-- ==== Sys2Proof/Machine/TimeBase.lean ====
section
/-! DEFINITION. TimeBase: strobes and lock (R283 to R292), epoch boundaries (R294, R295), the comparator pool and its
faults, and the software comparators (R296 to R315). -/

namespace Sys2Proof.Machine

/-- Change the time base. -/
def State.modTbs (s : State) (f : Tbs → Tbs) : State := { s with tbs := f s.tbs }

/-- TBS works: ON, and held by no fault source (R475). -/
def tbsUp (s : State) : Bool := s.domOn 1 && !domHeld s 1

/-- TB_CFG.MODE in force: 1 is SYNTH. -/
def tbSynth (s : State) : Bool := bit (s.app .tbCfg) 31

/-- TB_CFG.TOL. -/
def tbTol (s : State) : Nat := fld (s.app .tbCfg) 0 8

/-- A tolerance failure (FS251). -/
def tbiFail (s : State) : State := assertFault 251 (faultOf 5 0) s

/-! ## Epoch boundaries (R294) -/

/-- TMO's time has passed since PENDING, so that the commit takes no boundary any more (R514). -/
def commitLate (s : State) : Bool :=
  s.stage.tmo != 0 && decide (2 ^ (s.stage.tmo.toNat - 1) * ticksMs < (s.projTime - s.stage.pendAt).toNat)

/-- Boundaries of several sources in one cycle: counted, emitted with the other producers `ps` of that cycle (R328). A commit that
waits for one of them takes the boundary, and the cycle's producers wait for it: they are judged against the sources it sets
(R510, Table 8-11). -/
def epochWith (ps ks : List Nat) (s : State) : State :=
  let s1 := s.modTbs (fun t => { t with epoch := foldS ks (fun k e => Tbl.put 0 e k (Tbl.get 0 e k + 1)) t.epoch })
  let out := ps ++ ks.map (fun k => 224 + k)
  if s.coreOn && s.stage.st == .pending && !s.stage.boundary && !commitLate s && ks.contains s.stage.src.toNat then
    { s1 with stage := { s1.stage with boundary := true, late := out, epochAt := (Tbl.get 0 s1.tbs.epoch s.stage.src.toNat).truncate 16 } }
  else emitUp out s1

/-- Boundaries of several sources in one cycle. -/
def epochBoundary (ks : List Nat) (s : State) : State := epochWith [] ks s

/-- The sources with a boundary at an accepted or synthetic strobe of wedge `w`: INDEX at an index, WEDGE_N by the wedge number. -/
def strobeEpochs (s : State) (w : Nat) (index : Bool) : List Nat :=
  (if index then [0] else []) ++ (if w % max 1 (fld (s.app .epCfg) 0 11) = 0 then [1] else [])

/-! ## Software comparators (R308, R309, Table 7-11) -/

/-- Comparator `n` is reserved for software (R308). -/
def scReserved (s : State) (n : Nat) : Bool := decide (64 - fld (s.app .scRsv) 0 6 ≤ n) && decide (n < 64)

/-- SC_ANCH(n). -/
def scAnchor (s : State) (n : Nat) : DWord :=
  BitVec.ofNat 64 ((s.reg (.scAnchHi n)).toNat * 2 ^ 32 + (s.reg (.scAnchLo n)).toNat)

/-- TBS writes a moved anchor (R299). -/
def scMove (n : Nat) (w : DWord) (s : State) : State :=
  (s.setReg (.scAnchLo n) (half w false)).setReg (.scAnchHi n) (half w true)

/-- What the fire of a software comparator does (R306, Table 8-4): one that meets CORE in an entry, or not ON, raises it
(Table 18-7). -/
def scFires (n : Nat) (s : State) : State :=
  let u := beginWake 2 3 (4096 + n) (s.modSc n (fun c => { c with arm := false, held := false, fired := true }))
  if u.coreOn then emitUp [192 + (n - 32)] u else emitAll [192 + (n - 32)] u

/-- A software comparator fires at its instant. -/
def scFire (n : Nat) (s : State) : State := scFires n (tmAdd 28 1 s)

/-- Judge the anchor of an armed software comparator (R297 to R300, Table 7-9). -/
def scJudge (n : Nat) (s : State) : State :=
  let c := s.sc n
  let j := judge s (scAnchor s n) c.angular c.policy
  let s1 := judgeCount j s
  match j with
  | .armed w _ l => (scMove n w s1).modSc n (fun x => { x with held := false, late := x.late || l })
  | .held => s1.modSc n (fun x => { x with held := true })
  | .fired => scFires n (s1.modSc n (fun x => { x with late := true }))
  | .drop | .trap _ => s1.modSc n (fun x => { x with arm := false, held := false, dropped := true })

/-- A software anchor is dropped (R311). -/
def scDrop (n : Nat) (s : State) : State :=
  s.modSc n (fun c => { c with arm := false, held := false, dropped := true })

/-- SC_CTRL(n) as read. -/
def scWord (s : State) (n : Nat) : Word :=
  let c := s.sc n
  packW [(31, b2n c.arm), (30, b2n c.angular), (28, c.policy.toNat), (3, b2n c.held), (2, b2n c.dropped), (1, b2n c.late),
    (0, b2n c.fired)]

/-- A write of SC_CTRL(n); none answers SLVERR (R309). -/
def scWrite (n : Nat) (v : Word) (s : State) : Option State :=
  let c := s.sc n
  if !scReserved s n || fld v 28 2 == 3 || (c.arm && bit v 31) then none
  else
    let c1 : SwCmp := { arm := bit v 31, angular := bit v 30, policy := BitVec.ofNat 2 (fld v 28 2), held := false,
                        dropped := c.dropped && !bit v 2, late := c.late && !bit v 1, fired := c.fired && !bit v 0 }
    let t := s.modSc n (fun _ => c1)
    some (if bit v 31 then scJudge n t else t)

/-! ## Lock (R288 to R292) -/

/-- Channels whose sparse context meets a test. -/
def chansWhere (s : State) (p : Chan → Bool) : List (BitVec 12) :=
  (s.chans.filter (fun q => p q.2)).map (fun q => BitVec.ofNat 12 q.1)

/-- Pairs that hold a channel whose anchor is no longer armed are free; a pair that disagreed keeps its channel for the
slow checker. -/
def sweepPairs (s : State) : State :=
  foldS s.tbs.pairs (fun p t =>
    match p.2.ch with
    | some c => if !(t.chan c).sched.armed && !p.2.dis then t.modPair p.1 (fun x => { x with ch := none }) else t
    | none => t) s

/-- Every angular anchor is held (R300). -/
def holdAngular (s : State) : State :=
  let s1 := foldS (chansWhere s (fun c => c.sched.armed && c.sched.angular)) (fun ch t =>
    t.modChan ch (fun c => { c with sched := { c.sched with armed := false, held := true } })) s
  let s2 := foldS (s1.tbs.sc.filter (fun q => q.2.arm && q.2.angular)) (fun q t => t.modSc q.1 (fun x => { x with held := true })) s1
  sweepPairs s2

/-- The held anchors are evaluated at an entry to LOCKED or SYNTH (R297). -/
def releaseHeld (s : State) : State :=
  let s1 := foldS (chansWhere s (fun c => c.sched.held && c.sched.angular)) rejudge s
  foldS (s1.tbs.sc.filter (fun q => q.2.arm && q.2.held)) (fun q t => scJudge q.1 t) s1

/-- Angular time `k` wedges after the last accepted strobe's, by prediction: a revolution begins at its predicted instant. -/
def wedgesOn (s : State) (k : Nat) : Tbs :=
  let t := s.tbs
  let n := max 1 s.wpr
  let tot := t.wedge + k
  if tot < n then { t with wedge := tot }
  else { t with wedge := tot % n, rev := t.rev + BitVec.ofNat 32 (tot / n),
                indexAt := t.lastStrobe - BitVec.ofNat 64 t.phase0.toNat + BitVec.ofNat 64 ((k - tot % n) * per16 s / 16) }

_____

**Task**. Look through the listing, and copy each line that contains the word "else".

**Result of this task**.
  else emitUp out s1
  (if index then [0] else []) ++ (if w % max 1 (fld (s.app .epCfg) 0 11) = 0 then [1] else [])
  if u.coreOn then emitUp [192 + (n - 32)] u else emitAll [192 + (n - 32)] u
  else
    some (if bit v 31 then scJudge n t else t)
    | some c => if !(t.chan c).sched.armed && !p.2.dis then t.modPair p.1 (fun x => { x with ch := none }) else t
  else { t with wedge := tot % n, rev := t.rev + BitVec.ofNat 32 (tot / n),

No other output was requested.